We've removed temporarily restraint and put the real one in.  TMSX is floating but cannot crash into ETMX.

We left two big wipes on the ISC table to protect the mirrors, which is probably like 0.2 lbs or something total. If this is a problem for you, please feel free to remove them, but take care not to touch or bump any of the mirrors/lenses/detectors on the table.

There are some minor things that should not affect the task of other people, but these should be fixed later before we pump the volume down:

1. We need one class A 3/8 nut (either aluminum or Nickel Copper alloy) and two washers for a bolt that is necessary when pulling the TMS back away from ETM. We have the bolt but that is not in place for now due to this.
2. We need two class A pear shaped link parts. For now we're using class B parts, but they should be replaced with class A parts. We'll ask C/B to get two from Thomas and class A them.
3. Tuned mass damper pins are still in place.

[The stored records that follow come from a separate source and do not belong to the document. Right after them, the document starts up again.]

/-- Set floating-point flags of a cluster (R195): source 0 is the M-core, 1 and 2 the V-cores. -/
def Dev.setFlags (d : Dev) (n source : Nat) (f : FFlags) : Dev :=
  if f = 0 then d else d.setReg (oClu n + 0x20) (gatherFlags (d.reg (oClu n + 0x20)) source f)
/-- Record the flags of an atomic whose lanes received `res`: each lane of `fadd` receives the old value. -/
def Dev.atomFlags (d : Dev) (a : Agent) (t : Atm) (res : List (Nat × Word)) : Dev :=
  match res with
  | x :: _ => d.setFlags a.cluster a.core (t.flags x.2)
  | [] => d

/-- Send an atomic to its home (R249), for the agents that wait for it: none once its group has ended. `none` while no miss
register is free, while the line lies in the write-back buffer (R242) or is being read (R224), and while the same atomic of an
ended group is outstanding. -/
def Dev.sendAtm (d : Dev) (n : Nat) (agents : List Agent) (t : Atm) : Option Dev :=
  let line := lineOf t.addr
  if !(d.missFree n 1 (!t.by_.isGroup)) || d.inWb (dieOf n) line || (d.cl n).readOut line ||
    (d.cl n).misses.any fun m => decide (m.kind = .atom t) && m.agents.isEmpty then none
  else
    let m : Miss := { line := line, kind := .atom t, agents := agents, forS := !t.by_.isGroup, alloc := false, data := none, stale := [], place := d.placeOf n }
    some ((d.addMiss n m).sendReq n line .atm (.atm t) false)
/-- Send as many of a list of atomics as can be sent, in order; the rest stay. -/
def Dev.sendAtms (d : Dev) (n : Nat) (agents : List Agent) : List Atm → List Atm × Dev
  | [] => ([], d)
  | t :: ts =>
    match d.sendAtm n agents t with
    | none => (t :: ts, d)
    | some d => d.sendAtms n agents ts
/-- Send what ended groups have left to send (R113). -/
def Dev.sendOrphans (d : Dev) (n : Nat) : Dev :=
  let (rest, d) := d.sendAtms n [] (d.cl n).orphans
  d.onCl n fun c => { c with orphans := rest }

/-- Stores that must leave before an atomic acts: the core's own queue for a release at cluster scope, the
store buffer as well at system scope (R263), and every store to the words it names (R262). -/
def Dev.atomWaits (d : Dev) (a : Agent) (mark scope : Nat) (ts : List Atm) : Bool :=
  let c := d.cl a.cluster
  let q := c.q a.core
  (decide (mark ≥ 2 ∧ scope ≥ 1) && !q.isEmpty) || (decide (mark ≥ 2 ∧ scope = 2) && !c.buf.isEmpty) ||
  ts.any fun t => q.any (fun e => e.runs.any fun r => rangesMeet r.addr r.n t.addr t.n) ||
    (decide (t.addr ≥ commonsBase) && c.buf.any fun b => decide (b.line = lineOf t.addr))

/-- Perform an atomic on the Local of the agent's cluster. -/
def Dev.localAtm (d : Dev) (a : Agent) (t : Atm) : Dev × Option (List (Nat × Word)) :=
  let n := a.cluster
  ((d.killLocal n (some a) t.addr t.n).onCl n fun c => c.touch none t.addr t.n).homeAtm (.loc n) t

/-- The copy of a line that is newer than its home's: in a replica cache, in a write-back buffer, or on its way home. -/
def Dev.newerCopy (d : Dev) (line : Nat) : Option LineData :=
  let held (x : RepLine) : Bool := decide (x.line = line) && (decide (x.st = .m) || decide (x.st = .o))
  let away (r : Nat × Replica) : Bool := !(r.2.sent.contains line) || d.coh.net.any fun m => decide (m.src = r.1) && decide (m.line = line) &&
    (match m.body with
      | .req q => decide (q.kind = .putM) || decide (q.kind = .putO)
      | _ => false)
  match (d.coh.reps.map fun r => (r.2.lines ++ (if away r then r.2.wb else [])).filter held).flatten.head? with
  | some x => some x.d
  | none => (d.coh.net.filterMap fun m : Msg => if m.line = line then (match m.body with
      | .recallData x true => some x
      | .data .m true x _ => some x
      | _ => none) else none).head?
/-- What the words that an atomic names are found to be as it issues. -/
inductive AtomCheck where
  | good (d : Dev)
  /-- The first, by ascending lane, that is uncorrectable. -/
  | bad (d : Dev) (addr : Nat)
  /-- A word of the Commons heals (R396). -/
  | heals (d : Dev)
/-- Look at the words that an atomic names, in ascending order of its lanes, before anything changes (R81, R127): a word of Local,
a word of the Commons in its newest copy, or at its home. -/
def Dev.atomCheck (d : Dev) (a : Agent) : List Atm → AtomCheck
  | [] => .good d
  | t :: ts =>
    let line := lineOf t.addr
    if t.addr < localSize then match d.readW (.loc a.cluster) (t.addr / 8) 0 with
      | (none, d) => .bad d t.addr
      | (some _, d) => d.atomCheck a ts
    else match d.newerCopy line with
      | some x => if x.poison.getLsbD (t.addr % 128 / 8) then .bad d t.addr else d.atomCheck a ts
      | none => match d.healHold (.agent a) line with
        | some d => .heals d
        | none => match (d.healServed (.agent a) line).readW .com (t.addr / 8) 0 with
          | (none, d) => .bad d t.addr
          | (some _, d) => d.atomCheck a ts
/-- What the lanes of an atomic receive whose word turns out uncorrectable after its instruction has changed other words: it is not
applied, and the values are open, since the instruction has met no cause of a trap as it issued (R81; DESIGN CHOICE, log entry 91). -/
def Dev.openLanes (d : Dev) (t : Atm) : List (Nat × Word) × Dev :=
  t.lanes.foldl (fun (x : List (Nat × Word) × Dev) l => let (v, d) := x.2.fresh; (x.1 ++ [(l.1, lowBytes t.n v)], d)) ([], d)
/-- Issue an atomic at one or more addresses (R130, R249). Every word that it names must be readable as it issues (log entry
91). -/
def Dev.atom (d : Dev) (a : Agent) (rd n len mark scope : Nat) (ts : List Atm) : Out :=
  let (loc, com) := ts.partition fun t => decide (t.addr < localSize)
  if d.atomWaits a mark scope ts then .stall
  else match d.atomCheck a ts with
    | .bad d e => .trapOn d cLOAD (BitVec.ofNat 64 e)
    | .heals d => .wait d
    | .good d =>
      let (unsent, d1) := d.sendAtms a.cluster [a] com
      if !com.isEmpty && decide (unsent.length = com.length) then .wait d
      else
        let d1 := d1.ownStore a (ts.map fun t => (t.addr, t.n))
        let (d2, res) := loc.foldl (fun x t =>
          match x.1.localAtm a t with
          | (d, some r) => (d.atomFlags a t r, x.2 ++ r)
          | (d, none) => let (r, d) := d.openLanes t; (d, x.2 ++ r)) (d1, ([] : List (Nat × Word)))
        if com.isEmpty then .done ((d2.freshen a none).putAtom a rd n res)
        else .wait (d2.setWait a (.atom rd n len unsent ((com.take (com.length - unsent.length)).map Atm.addr) res))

We brought the transport restraint and some in-vac parts that I thought are ours back to the EX lab. I and Pablo didn't label these, they are just layed out on the work table there. For later labeling purpose for our own sake, these are:

1. Transport restraint turnbuckles and chains. Chains are inside one of stainless steel tubs.
2. ISC table covers and support rods. Rods are wrapped separately from covers but are put on the covers.
3. Class B in-air restraint rod assembly for fake Genie. Do never ever confuse this with the class A restraint rods.
4. Spare parts for in-vac restraint and one 3/8 bolt that are to be installed in EX are in stailess steel tubs.
5. Some smaller stainless steel bins containing kapton tubing and screws and 1/4-20 nuts (both Nickel-Copper alloy and alluminum).

Jim and Dave.

We noticed that the TCS rack layout was slightly differerent between EX and EY. The EY layout was more optimal, so we made EX the same as EY. This involved moving the PEM BNC patch below all the timing systems, and moving the End Link chassis down 1U. So from the top of the rack we have: timing fanout, comparator, space, serial concentrator, space, End Link Chassis, space, PEM patch.

Daniel provided the serial cables to hook up the fanout. The large 37pin cable was ran from the End Link to the serial concentrator. A 9pin serial was ran from the RS422 output on the back of the fanout to port 5 (lower left) on the concentrator (Daniel says this is the first RS422 port, lower numbered ports are RS232).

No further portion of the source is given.